DATASET EXCERPTS —
-- ==== Sys2Proof/Tests/Slice0.lean ====
section
/-! SUPPORT. Sys2Proof/Tests/Slice0.lean: ill-formed commands that Instr.wf refuses, and for every statement of
Sys2Proof/Certificates/Slice0/Obligations.lean concrete states and operands that meet its hypotheses, clause by clause. -/
namespace Sys2Proof.Tests

open Sys2Proof.Machine

/-! ### Small states -/

/-- A device in RUN, every power domain on, at MCC 1000, a block boundary of PR1. -/
def up : State := { State.reset with
  dev := .run, mcc := 1000
  power := { PowerG.reset with resetN := true, holdMcc := false, domains := 0xFFF } }

/-- A session of the device role over UDP, with number 1. -/
def ses : Session where
  sid := 1
  cred := 0
  role := 0
  mask := 0xFFFF
  takeover := true
  recovery := false
  origin := .udp 1 2
  enc := false
  keepMs := 0
  ks := [1]
  ke := []
  salt := []
  high := 0
  seen := []
  progress := []
  replies := []
  pushSeq := 0
  evMask := 2 ^ 256 - 1
  interval := 10
  since := 0
  ends := 0
  nextEv := 1
  queue := []
  full := false
  lost := 0
  meters := []
  ring := []
  heard := 0

/-- The first request of that session. -/
def ask : Req := { sid := 1, seq := 1 }

/-- A device in RUN that serves the session. -/
def serving : State := { up with vcp := { VcpG.reset with sessions := [ses] } }

/-- The straps of native mode, booting from flash. -/
def native : Straps := { mode := 0, boot := 0, twinEn := false, pairId := false }

theorem serving_admits (need : Nat) : serving.admits ask need ses :=
  ⟨by decide, by decide, by decide, by decide, by decide, by decide, Nat.zero_le need⟩

/-- A request of a state that holds the session is admitted for every role. -/
theorem admits_of (s : State) (need : Nat) (h : s.serves = true) (hs : s.session? 1 = some ses) (hi : s.vcp.inbox = [] := by rfl) :
    s.admits ask need ses := ⟨h, by simp [State.turn, hi], hs, by decide, by decide, by decide, Nat.zero_le need⟩

/-- With no message waiting every command is what its request asks for. -/
theorem asks_of (s : State) (r : Req) (c : Instr) (hi : s.vcp.inbox = [] := by rfl) : s.asks r c = true := by simp [State.asks, hi]

/-! ### Ill-formed commands: each check of Sys2Proof/WellFormed.lean refuses what it is there for -/

/-- Every command of a list is ill-formed. -/
def refused (l : List Instr) : Bool := l.all (fun i => !i.wf)

theorem test_illformed_straps_and_images : refused
    [.resetNRise { mode := 4, boot := 0, twinEn := false, pairId := false },
     .stbyNHighWake { mode := 0, boot := 4, twinEn := false, pairId := false },
     .imageHeaderRead (some [256]), .imageSectionsRead [[0], [300]], .pcieImageChunk [1, 256],
     .twinImageReceived (some [256])] = true := by decide

theorem test_illformed_paths_and_matrix : refused
    [.patchRevert 1024, .commitApplied (2 ^ 32), .pdSwitchDone 12, .zcStep (2 ^ 32) 0, .zcTimeout 0 (2 ^ 64), .zcRampEnd (2 ^ 32) 0,
     .xfadeEnd 0 (2 ^ 64), .nodeGroupZeroCrossing 16384 0, .nodeGroupTimeout 0 (2 ^ 64), .nodeRampEnd 16384 0,
     .tapHandoverSwitch 4096 0 0, .tapHandoverSwitch 0 4096 0, .mereSegmentDetection 256 true, .nodeCorrected 4096 0,
     .nodeRestored 0 4096 0, .nodeRestored 0 0 4, .mereScrubPass [4096 * 4096] 0, .mereScrubPass [] 262145, .commitScheduled (2 ^ 32), .cfBankWrite (2 ^ 32), .cueFired 16,
     .sceneReadDone (2 ^ 32)] = true := by decide

theorem test_illformed_spring_and_converters : refused
    [.springPeriod [(2 ^ 32, true)], .springSourceHandover 16 0, .springSourceHandover 0 64, .springOutputHandover 16 0,
     .springSourceClockLoss (2 ^ 32), .springOutputClockReturn (2 ^ 32), .springUnitRetire 16, .srcLock (2 ^ 32) 0, .srcUnlock (2 ^ 32) true,
     .decInputSwitch 64, .decSilenceEnd 64, .decsync ask (.mcc (2 ^ 64)), .decsync { sid := 0, seq := 1 } .next,
     .decsync { sid := 9, seq := 1 } .next, .decsync { sid := 1, seq := 2 ^ 32 } .next] = true := by decide

/-- ALU operands without moves. -/
def aluF (dst src1 src2 shift : Nat) : AluF := { dst := dst, src1 := src1, src2 := src2, shift := shift, mv := none }
/-- A move into D0 over an address register. -/
def mvF (reg an mode : Nat) : PMove := { store := false, reg := reg, an := an, mode := mode }
/-- ALU operands with moves. -/
def aluM (x y : Option PMove) : AluF := { aluF 0 0 0 0 with mv := some { x := x, y := y } }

PROBLEM STATEMENT — All of the data above is to be transcribed without alteration.

YOUR SOLUTION —
-- ==== Sys2Proof/Tests/Slice0.lean ====
section
/-! SUPPORT. Sys2Proof/Tests/Slice0.lean: ill-formed commands that Instr.wf refuses, and for every statement of
Sys2Proof/Certificates/Slice0/Obligations.lean concrete states and operands that meet its hypotheses, clause by clause. -/
namespace Sys2Proof.Tests

open Sys2Proof.Machine

/-! ### Small states -/

/-- A device in RUN, every power domain on, at MCC 1000, a block boundary of PR1. -/
def up : State := { State.reset with
  dev := .run, mcc := 1000
  power := { PowerG.reset with resetN := true, holdMcc := false, domains := 0xFFF } }

/-- A session of the device role over UDP, with number 1. -/
def ses : Session where
  sid := 1
  cred := 0
  role := 0
  mask := 0xFFFF
  takeover := true
  recovery := false
  origin := .udp 1 2
  enc := false
  keepMs := 0
  ks := [1]
  ke := []
  salt := []
  high := 0
  seen := []
  progress := []
  replies := []
  pushSeq := 0
  evMask := 2 ^ 256 - 1
  interval := 10
  since := 0
  ends := 0
  nextEv := 1
  queue := []
  full := false
  lost := 0
  meters := []
  ring := []
  heard := 0

/-- The first request of that session. -/
def ask : Req := { sid := 1, seq := 1 }

/-- A device in RUN that serves the session. -/
def serving : State := { up with vcp := { VcpG.reset with sessions := [ses] } }

/-- The straps of native mode, booting from flash. -/
def native : Straps := { mode := 0, boot := 0, twinEn := false, pairId := false }

theorem serving_admits (need : Nat) : serving.admits ask need ses :=
  ⟨by decide, by decide, by decide, by decide, by decide, by decide, Nat.zero_le need⟩

/-- A request of a state that holds the session is admitted for every role. -/
theorem admits_of (s : State) (need : Nat) (h : s.serves = true) (hs : s.session? 1 = some ses) (hi : s.vcp.inbox = [] := by rfl) :
    s.admits ask need ses := ⟨h, by simp [State.turn, hi], hs, by decide, by decide, by decide, Nat.zero_le need⟩

/-- With no message waiting every command is what its request asks for. -/
theorem asks_of (s : State) (r : Req) (c : Instr) (hi : s.vcp.inbox = [] := by rfl) : s.asks r c = true := by simp [State.asks, hi]

/-! ### Ill-formed commands: each check of Sys2Proof/WellFormed.lean refuses what it is there for -/

/-- Every command of a list is ill-formed. -/
def refused (l : List Instr) : Bool := l.all (fun i => !i.wf)

theorem test_illformed_straps_and_images : refused
    [.resetNRise { mode := 4, boot := 0, twinEn := false, pairId := false },
     .stbyNHighWake { mode := 0, boot := 4, twinEn := false, pairId := false },
     .imageHeaderRead (some [256]), .imageSectionsRead [[0], [300]], .pcieImageChunk [1, 256],
     .twinImageReceived (some [256])] = true := by decide

theorem test_illformed_paths_and_matrix : refused
    [.patchRevert 1024, .commitApplied (2 ^ 32), .pdSwitchDone 12, .zcStep (2 ^ 32) 0, .zcTimeout 0 (2 ^ 64), .zcRampEnd (2 ^ 32) 0,
     .xfadeEnd 0 (2 ^ 64), .nodeGroupZeroCrossing 16384 0, .nodeGroupTimeout 0 (2 ^ 64), .nodeRampEnd 16384 0,
     .tapHandoverSwitch 4096 0 0, .tapHandoverSwitch 0 4096 0, .mereSegmentDetection 256 true, .nodeCorrected 4096 0,
     .nodeRestored 0 4096 0, .nodeRestored 0 0 4, .mereScrubPass [4096 * 4096] 0, .mereScrubPass [] 262145, .commitScheduled (2 ^ 32), .cfBankWrite (2 ^ 32), .cueFired 16,
     .sceneReadDone (2 ^ 32)] = true := by decide

theorem test_illformed_spring_and_converters : refused
    [.springPeriod [(2 ^ 32, true)], .springSourceHandover 16 0, .springSourceHandover 0 64, .springOutputHandover 16 0,
     .springSourceClockLoss (2 ^ 32), .springOutputClockReturn (2 ^ 32), .springUnitRetire 16, .srcLock (2 ^ 32) 0, .srcUnlock (2 ^ 32) true,
     .decInputSwitch 64, .decSilenceEnd 64, .decsync ask (.mcc (2 ^ 64)), .decsync { sid := 0, seq := 1 } .next,
     .decsync { sid := 9, seq := 1 } .next, .decsync { sid := 1, seq := 2 ^ 32 } .next] = true := by decide

/-- ALU operands without moves. -/
def aluF (dst src1 src2 shift : Nat) : AluF := { dst := dst, src1 := src1, src2 := src2, shift := shift, mv := none }
/-- A move into D0 over an address register. -/
def mvF (reg an mode : Nat) : PMove := { store := false, reg := reg, an := an, mode := mode }
/-- ALU operands with moves. -/
def aluM (x y : Option PMove) : AluF := { aluF 0 0 0 0 with mv := some { x := x, y := y } }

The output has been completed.